The Bastian-Blessing Company v. Stroope

155 S.W.2d 892, 203 Ark. 116, 1941 Ark. LEXIS 328
CourtSupreme Court of Arkansas
DecidedNovember 24, 1941
Docket4-6492
StatusPublished
Cited by1 cases

This text of 155 S.W.2d 892 (The Bastian-Blessing Company v. Stroope) is published on Counsel Stack Legal Research, covering Supreme Court of Arkansas primary law. Counsel Stack provides free access to over 12 million legal documents including statutes, case law, regulations, and constitutions.

Bluebook
The Bastian-Blessing Company v. Stroope, 155 S.W.2d 892, 203 Ark. 116, 1941 Ark. LEXIS 328 (Ark. 1941).

Opinion

Holt, J.

On June 2,1939, Joe Davis sold to appellee, C. S. Stroope of Camden, Arkansas, certain soda fountain equipment for freezing and preserving ice cream, taking therefor Stroope’s note in the amount of $1,298 and a “conditional sale contract” from Stroope in which title was retained in Davis until the payment of the note in full. On the same date (June 2, 1939), Joe Davis assigned the note and contract to appellant, The BastianBlessing Company.

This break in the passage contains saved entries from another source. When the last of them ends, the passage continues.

/-- Step 2: ports stopped, power off over the sideband, RETIRED, blocks ABSENT. -/
def Dev.withdrawPackage (d : Dev) (p : Nat) : Dev :=
  let d := d.setPkg p { d.pkg p with pwrGood := false, portEn := 0, missed := 0, replacing := true, rebuilt := true }
  let d := d.setUnit (packageIx p) .retired 1 false
  let d := d.each ((d.pkgLinks p).filter (fun x => d.ustate (linkIx x.2) ∉ [.absent, .failed, .retired])) (fun d x =>
    let d := (d.moveUnit (linkIx x.2) .off 1 false).linkGone x.2
    d.setLink x.2 { d.link x.2 with train := 0, enabled := false })
  let keys := (d.ring.filter (fun die => diePkg die = p)).flatMap (fun die => (List.range 1024).map (blockKey die))
  (d.each keys (fun d k => d.setBlock k { d.block k with state := .absent })).judgeCapacity

/-- PACKAGE_REPLACE: the reply carries the progress of a rebuild or drain, 100 once nothing is left; how far a running one
has come is free below that. While it runs the command is rejected (R180), with Busy: R180 gives no code (log 92). -/
def execPackageReplace (c : CmdHdr) (pkg : Nat) (evacuate : Bool) (gen : Nat) (s : State) : Out :=
  s.command c 0xC0C0 4 .own fun d =>
    let ix := packageIx pkg
    let uid := unitIdOf ix
    let u := d.unit ix
    let answer := fun (rc : Nat) (d : Dev) =>
      let (f, d) := d.drawFree 176
      let pct := if d.ustate ix = .retired || (d.pagesOnPackage pkg = 0 && (d.pkg pkg).rebuilt) then 100 else f % 100
      let (rc, p, d) := d.unitAnswer uid rc
      (rc, p ++ leBytes 1 pct ++ zeros 7, d)
    if 64 ≤ pkg then d.refuse (if d.reg .JRN_STATUS_QSTATE ≠ 0 then rcBusy else rcInvalid)
    else if d.reg .JRN_STATUS_QSTATE ≠ 0 then answer rcBusy d
    else if gen ≠ u.gen then answer rcStale (d.stale ix)
    else match u.state with
      | .online | .degraded =>
        if evacuate then answer rcOk ((d.setUnit ix .draining 1 false).markRebuild pkg) else answer rcInvalid d
      | .failed => if (d.pkg pkg).rebuilt then answer rcOk (d.withdrawPackage pkg) else answer rcBusy d
      | .draining => if d.pagesOnPackage pkg = 0 then answer rcOk (d.withdrawPackage pkg) else answer rcBusy d
      | _ => answer rcInvalid d

end Sys2Proof.Machine
end

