-- ==== Sys2Proof/Machine/Dispatch.lean ====
section
/-!
DEFINITION. The dispatch: one arm per command of the opcode table, each one call of its meaning.
-/
namespace Sys2Proof.Machine
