-- ==== Sys2Proof/Certificates/Slice0/Obligations.lean ====
section
/-!
DEFINITION. The statements for the provers: one definition each, in the order of OBLIGATIONS.json. "With V_AON up" is the
hypothesis `s.dev.aon = true`; conditions on the device are judged on `s.stamped`, the device with the timebase as its stamp.
-/
open Sys2Proof Sys2Proof.Machine

/-- O1. For every command c and every state s, step of s with c at the front of its queue is exec of c on s with the rest of the
queue. With an empty queue and V_AON up a step answers a next state whose timebase is one higher and lies below the stamp
ceiling; the queue stays empty. Without V_AON a step on an empty queue answers the same state. The queue of commands and the
idle step of one nanosecond are the model's own choices (log entries 2 and 3). -/
def Obligations.StepRunsFrontCommand : Prop :=
  (∀ (c : Instr) (rest : List Instr) (s : State),
    step { s with pending := c :: rest } = exec c { s with pending := rest }) ∧
  (∀ s : State, s.pending = [] → s.dev.aon = true → ∃ t, step s = .next t ∧ t.tb = s.tb + 1 ∧ t.tb < t.ceiling ∧ t.pending = []) ∧
  (∀ s : State, s.pending = [] → s.dev.aon = false → step s = .next s)

/-- O2. For every command c and every state s there is a state t with exec c s = next t, and t has the queue of s. No command
faults and none is refused. -/
def Obligations.EveryCommandAnswersNextState : Prop :=
  ∀ (c : Instr) (s : State), ∃ t, exec c s = .next t ∧ t.pending = s.pending

/-- O3. For every state whose timebase lies below its stamp ceiling: if step answers a next state, that state's timebase lies
below its ceiling too, is not below the earlier timebase, and its ceiling is not below the earlier ceiling. So no stamp is
given twice, through power-on too. -/
def Obligations.BelowCeilingKeptByEveryStep : Prop :=
  ∀ s t : State, s.BelowCeiling → step s = .next t → t.BelowCeiling ∧ s.tb ≤ t.tb ∧ s.ceiling ≤ t.ceiling

/-- O4. State.reset meets the invariant that every step keeps. The reset timebase of 1 s and the ceiling of 31 s are the model's
choice (log entry 1). -/
def Obligations.ResetIsBelowCeiling : Prop :=
  State.reset.BelowCeiling

/-- O5. While V_AON is down, every command other than POWER_ON answers the state unchanged. -/
def Obligations.NothingHappensWithoutStandbySupply : Prop :=
  ∀ (c : Instr) (s : State), s.dev.aon = false → (∀ b h r, c ≠ .powerOn b h r) → exec c s = .next s

/-- O6. With V_AON down, POWER_ON answers the state in which the timebase is the newest stamp ceiling rounded up to a multiple
of 10^9 ns and increased by 10^9 ns, and the ceiling lies 30 s above it; the sequencer stands at step 1, RST_CAUSE.POR is
set with level 0 and source 0, the straps are sampled, no image is in force, and the fused version floor is kept. -/
def Obligations.PowerOnLoadsTimebaseFromCeiling : Prop :=
  ∀ (b : Nat) (h r : Bool) (s : State), s.dev.aon = false → ∃ t, exec (.powerOn b h r) s = .next t ∧
    t.tb = (s.ceiling + 999999999) / 1000000000 * 1000000000 + 1000000000 ∧ t.ceiling = t.tb + 30000000000 ∧
    t.dev.aon = true ∧ t.dev.reg .PWR_STEP_STEP = 1 ∧ t.dev.reg .RST_CAUSE_POR = 1 ∧
    t.dev.pin.bootSel = b % 4 ∧ t.dev.pin.headMode = h ∧ t.dev.pin.sqRole = r ∧ t.dev.cfg = none ∧
    t.dev.boot.svnFloor = s.dev.boot.svnFloor

/-- O7. With V_AON up: CLOCK_SOURCE_READY and CLOCK_SOURCE_LOST make the source read ready or not in CLK_SRC_READY, and a loss
puts every running PLL on that source (PLL_F, from step 4 on the others too) into holdover and, if it is FOSC, sets
WCLK_SOSC; PLL_LOCK_LOSS of a locked PLL starts its relock at the stamp; PLL_RELOCKED ends it and is counted;
PLL_SWITCH_DONE takes the PLL out of holdover; CLK_SRC_SEL_WRITE changes nothing but CLK_STATUS.LAST, to BUSY while a switch
runs and to REFUSED when a named source is not ready or REFCLK is named for a PLL other than PLL_A, and otherwise reads OK
and sets WCLK_SOSC; CLK_TB_LO_READ answers the low half of the timebase and latches the upper half. Frames: only clock
state, registers, events and output change. -/
def Obligations.ClockCommandsTakeEffect : Prop :=
  (∀ (s : State) (c : Nat), s.dev.aon = true → c ≤ 4 → ∃ d, exec (.clockSourceReady c) s = .next { s with dev := d } ∧
    d.srcReady c = true ∧ s.stamped.ChangesOnly d [.regs]) ∧
  (∀ (s : State) (c : Nat), s.dev.aon = true → c ≤ 4 → ∃ d, exec (.clockSourceLost c) s = .next { s with dev := d } ∧
    d.srcReady c = false ∧ (c = 0 → d.reg .CLK_SRC_SEL_WCLK_SOSC = 1) ∧
    (∀ p < 6, s.dev.pllOn p = true → s.dev.pllRef p = c → (p = 5 ∨ 4 ≤ s.dev.step) → p ∈ d.clk.holdover) ∧
    s.stamped.ChangesOnly d [.regs, .clk, .evt, .out]) ∧
  (∀ (s : State) (p : Nat), s.dev.aon = true → p < 6 → s.dev.pllOn p = true →
    (s.dev.reg .CLK_SRC_READY_LOCK).testBit p = true → s.dev.srcReady (s.dev.pllRef p) = true →
    ∃ d, exec (.pllLockLoss p) s = .next { s with dev := d } ∧ d.clk.relocking.find p = some s.tb ∧
      s.stamped.ChangesOnly d [.regs, .clk, .slices]) ∧
  (∀ (s : State) (p : Nat), s.dev.aon = true → s.dev.clk.relocking.has p = true →
    ∃ d, exec (.pllRelocked p) s = .next { s with dev := d } ∧ d.clk.relocking.find p = none ∧
      s.dev.Counted d .CLK_STATUS_RELOCKS 0 1 ∧ s.stamped.ChangesOnly d [.regs, .clk, .evt, .out]) ∧
  (∀ (s : State) (p : Nat), s.dev.aon = true → s.dev.clk.switching.contains p = true →
    ∃ d, exec (.pllSwitchDone p) s = .next { s with dev := d } ∧ p ∉ d.clk.switching ∧ p ∉ d.clk.holdover ∧
      s.stamped.ChangesOnly d [.regs, .clk]) ∧
  (∀ (s : State) (v : Nat), s.dev.aon = true → s.dev.flag .CLK_STATUS_SWITCHING = false →
    ((∀ p < 6, s.dev.srcReady (bits v (2 * p) 2) = true ∧ (bits v (2 * p) 2 = 3 → p = 0)) ∧
      s.dev.srcReady (if v.testBit 12 then 4 else 0) = true → ∃ d, exec (.clkSrcSelWrite v) s = .next { s with dev := d } ∧
        d.reg .CLK_STATUS_LAST = 0 ∧ d.reg .CLK_SRC_SEL_WCLK_SOSC = b2n (v.testBit 12) ∧
        s.stamped.ChangesOnly d [.regs, .clk]) ∧
    (((∃ p < 6, s.dev.srcReady (bits v (2 * p) 2) = false ∨ bits v (2 * p) 2 = 3 ∧ p ≠ 0) ∨
      s.dev.srcReady (if v.testBit 12 then 4 else 0) = false) → ∃ d, exec (.clkSrcSelWrite v) s = .next { s with dev := d } ∧
        d.reg .CLK_STATUS_LAST = 1 ∧ s.stamped.ChangesOnly d [.regs] ∧ s.dev.FieldsOnly d [.CLK_STATUS_LAST])) ∧
  (∀ (s : State) (v : Nat), s.dev.aon = true → s.dev.flag .CLK_STATUS_SWITCHING = true →
    ∃ d, exec (.clkSrcSelWrite v) s = .next { s with dev := d } ∧ d.reg .CLK_STATUS_LAST = 2 ∧
      s.stamped.ChangesOnly d [.regs] ∧ s.dev.FieldsOnly d [.CLK_STATUS_LAST]) ∧
  (∀ s : State, s.dev.aon = true → ∃ d, exec .clkTbLoRead s = .next { s with dev := d } ∧
    d.out = .regRead (s.tb % 2 ^ 32) :: s.dev.out ∧ d.reg .CLK_TB_HI_TB_HI = s.tb / 2 ^ 32 % 2 ^ 32 ∧
    s.stamped.ChangesOnly d [.regs, .out] ∧ s.dev.FieldsOnly d [.CLK_TB_HI_TB_HI])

Shortly thereafter the fountain equipment and accessories were shipped to Stroope and installed by Davis in Stroope’s place of business in Camden, Arkansas.

Stroope refused to make payments on the note and on December 30, 1939, appellant brought this suit against appellee, Stroope, to recover the balance ($1,261 with interest) due on the note and sale contract. It alleged in its complaint “That the said Joe Davis, for a valuable consideration, on June 2, 1939, sold and assigned said note and contract to the plaintiff, The Bastian-Blessing Company, who is the owner in due course and before maturity of the same. ’ ’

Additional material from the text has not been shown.